Stored items:
-- ==== Sys2Proof/Machine/HostEvents.lean ====
section
/-! DEFINITION. Completions of single instructions, errors and retirements, the launch unit's moves, and everything the host port
and the fabric do to the package (03 R44, R56-R58, 04 R59, R64, R65, 15 R302-R313, 18 R353-R357, 19 R360, R367, 20). -/

namespace Sys2Proof.Machine

/-! ### Completions of instructions -/

/-- The `idx`-th unfinished instruction of a context completes, if its effect lets it (07 R129). -/
def State.completeNth (s : State) (core k idx : Nat) : Option State :=
  match (s.ctx core k).flow.inflight[idx]? with
  | none => none
  | some e =>
    match s.finish Instr.fin core k e.seq with
    | .wait => none
    | .next s => some s

/-- A core and a context that the device has. -/
def ctxOk (core k : Nat) : Bool := decide (core < 1536) && decide (k < 11)

/-- An issued instruction completes (07 R129). -/
def execInstructionComplete (core ctx idx : Nat) (s : State) : Host.Outcome State Fault Refusal :=
  eventIf (ctxOk core ctx) s (s.completeNth core ctx idx)

/-- A page walk ends: a leaf is loaded, a fault loads nothing (03 R54, R55). -/
def execPageWalkComplete (core domain va : Nat) (s : State) : Host.Outcome State Fault Refusal :=
  eventOn (decide (core < 1536 ∧ domain < 256)) (s.tlbFill core domain (va % 2 ^ 52))

/-- The store takes its place in this package, and its domain is being halted, so that it waits in the holding buffer (18 R355). -/
def State.storeHeld (s : State) (core : Nat) (x : Store) : Bool := x.key.isSome && s.admin.halting == some (s.core core).domain

/-- The store at an index of those on their way waits: an earlier one to the same bytes has not landed (16 R317), or the network has as many
posted stores of the context as it takes (04 R65). -/
def storeWaits (l : List Store) (idx : Nat) (x : Store) : Bool :=
  (l.take idx).any (fun y => !y.landed && y.meets x) || (x.posted && decide (256 ≤ (l.take idx).countP (·.posted)))

/-- The oldest posted store of a context is acknowledged: it has taken its place at its target (04 R65). -/
def State.ackStore (s : State) (core k : Nat) : Option State :=
  let l := (s.ctx core k).stores
  match (indexed 0 l).find? (fun p => p.2.posted) with
  | none => none
  | some (i, x) =>
    if !x.landed && (s.storeHeld core x || storeWaits l i x) then none
    else
      let s := if x.landed then s else s.land core k x
      let c := s.ctx core k
      some (s.setCtx core k { c with stores := c.stores.erase { x with landed := true } })

/-- The acknowledgement of a posted store arrives (04 R65). -/
def execPostedStoreAck (core ctx : Nat) (s : State) : Host.Outcome State Fault Refusal :=
  eventIf (ctxOk core ctx) s (s.ackStore core ctx)

/-- A store of a context that is on its way takes its place in memory: one that no earlier store to the same bytes precedes (16 R317,
R320). -/
def State.landStore (s : State) (core k idx : Nat) : Option State :=
  let l := (s.ctx core k).stores
  match l[idx]? with
  | none => none
  | some x =>
    if x.landed || s.storeHeld core x || storeWaits l idx x then none else some (s.land core k x)

/-- A posted store to a physical address fails: it has no effect and counts as answered, its address waits for the next release of system
scope, and a record of KIND 0x05 is posted (03 R59, 18 R354). -/
def execPostedStoreFail (core ctx pa : Nat) (s : State) : Host.Outcome State Fault Refusal :=
  let c := s.ctx core ctx
  eventOn (ctxOk core ctx) (match c.stores.find? (fun x => x.posted && !x.landed && x.pa == pa) with
    | none => s
    | some x =>
      (s.setCtx core ctx { c with stores := c.stores.erase x, postFail := some (c.postFail.getD pa) }).postFault (core / 384)
        ⟨0x05, Cause.memfault.num, 0x24, ctx, core, 0, BitVec.ofNat 64 pa, 0⟩)

/-- A word that is full serves the request parked first (05 R88). -/
def execParkedRequestServe (addr : Nat) (s : State) : Host.Outcome State Fault Refusal := .next (s.serveWord addr 1)

/-- A full-empty load that found no room at its home asks again (05 R88). -/
def execLdsParkRetry (core ctx : Nat) (s : State) : Host.Outcome State Fault Refusal :=
  eventIf (ctxOk core ctx) s (s.finishIf Instr.fin core ctx (fun i => match i with
    | .lds .. | .ldsE .. => true
    | _ => false))

/-! ### Errors and retirement -/

/-- The die of a memory key: the owner of an HBM4E address or of a core; a free choice for a CXL address. -/
def State.dieOf (s : State) (key : Nat) : Nat × State :=
  if lsKey 0 0 ≤ key then ((key - lsKey 0 0) / 2 ^ 20 / 384, s)
  else if key < hbmEnd then (key / 0x3000000000, s)
  else s.choose 4

/-- Data is lost to an uncorrectable error: a memory line from then on (03 R44, 06 R98), or the state of a context, which
dies (18 R346); the manual names no cause for that frame, so cause and code are free. Or the transfers of a CXL port begin to fail, or
fail no more (03 R47). -/
def State.loseData (s : State) : ErrSite → State
  | .line addr =>
    let (die, s) := s.dieOf addr
    { s with lost := Tbl.put s.lost (addr / 64) [] }.postFault die ⟨0x04, 0, 0, 15, 0, 0, BitVec.ofNat 64 addr, 0⟩
  | .regFile core k =>
    let c := s.ctx core k
    if c.life ≠ .live then s
    else
      let (cause, s) := s.choose 256
      let (code, s) := s.choose 256
      (s.killNow core k cause code 0).postFault (core / 384) ⟨0x04, cause, code, k, core, 0, 0, c.flow.start⟩
  | .cxlPort p =>
    { s with admin := { s.admin with cxlErr := if s.admin.cxlErr.contains p then s.admin.cxlErr.erase p else p :: s.admin.cxlErr } }

/-- The site exists. -/
def siteOk : ErrSite → Bool
  | .line addr => decide (addr < lsKey 1536 0)
  | .regFile core k => ctxOk core k
  | .cxlPort p => decide (p < 4)

/-- An uncorrectable error (03 R44, 06 R98, 18 R346). -/
def execUncorrectableError (site : ErrSite) (s : State) : Host.Outcome State Fault Refusal := eventOn (siteOk site) (s.loseData site)

/-- The unit exists: 1,536 logical cores, 384 pseudo-channels, 1,632 routers, 32 ports (01 R6, R7). -/
def unitOk : HwUnit → Bool
  | .core i => decide (i < 1536)
  | .channel c => decide (c < 384)
  | .router r => decide (r < 1632)
  | .port p => decide (p < 32)

/-- Number of a unit within its kind. -/
def unitNum : HwUnit → Nat
  | .core i | .channel i | .router i | .port i => i

/-- The logical core index of a record about the unit. -/
def unitCore : HwUnit → Nat
  | .core i => i
  | .channel _ | .router _ | .port _ => 0

/-- The die that reports a unit; a fabric port is on the I/O die, so that die is a free choice. -/
def State.unitDie (s : State) : HwUnit → Nat × State
  | .core i => (i / 384, s)
  | .channel c => (c / 96, s)
  | .router r => (r / 408, s)
  | .port _ => s.choose 4

/-- A record about a unit. -/
def State.unitRecord (s : State) (kind : Nat) (u : HwUnit) : State :=
  let (die, s) := s.unitDie u
  s.postFault die ⟨kind, 0, 0, 15, (unitCore u), (unitNum u), 0, 0⟩

/-- The 16 most recent corrected errors fall within one span of 100 ms. -/
def spanned (l : List Nat) : Bool := decide (l.length = 16) && decide (l.getLastD 0 ≤ l.headD 0 + 100000)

• What you need to do: Copy nothing except the lines from the one with "def siteOk : ErrSite → Bool" through the end of the records; keep each exactly as it appears, first and last included.

• Exercise answer:
def siteOk : ErrSite → Bool
  | .line addr => decide (addr < lsKey 1536 0)
  | .regFile core k => ctxOk core k
  | .cxlPort p => decide (p < 4)

/-- An uncorrectable error (03 R44, 06 R98, 18 R346). -/
def execUncorrectableError (site : ErrSite) (s : State) : Host.Outcome State Fault Refusal := eventOn (siteOk site) (s.loseData site)

/-- The unit exists: 1,536 logical cores, 384 pseudo-channels, 1,632 routers, 32 ports (01 R6, R7). -/
def unitOk : HwUnit → Bool
  | .core i => decide (i < 1536)
  | .channel c => decide (c < 384)
  | .router r => decide (r < 1632)
  | .port p => decide (p < 32)

/-- Number of a unit within its kind. -/
def unitNum : HwUnit → Nat
  | .core i | .channel i | .router i | .port i => i

/-- The logical core index of a record about the unit. -/
def unitCore : HwUnit → Nat
  | .core i => i
  | .channel _ | .router _ | .port _ => 0

/-- The die that reports a unit; a fabric port is on the I/O die, so that die is a free choice. -/
def State.unitDie (s : State) : HwUnit → Nat × State
  | .core i => (i / 384, s)
  | .channel c => (c / 96, s)
  | .router r => (r / 408, s)
  | .port _ => s.choose 4

/-- A record about a unit. -/
def State.unitRecord (s : State) (kind : Nat) (u : HwUnit) : State :=
  let (die, s) := s.unitDie u
  s.postFault die ⟨kind, 0, 0, 15, (unitCore u), (unitNum u), 0, 0⟩

/-- The 16 most recent corrected errors fall within one span of 100 ms. -/
def spanned (l : List Nat) : Bool := decide (l.length = 16) && decide (l.getLastD 0 ≤ l.headD 0 + 100000)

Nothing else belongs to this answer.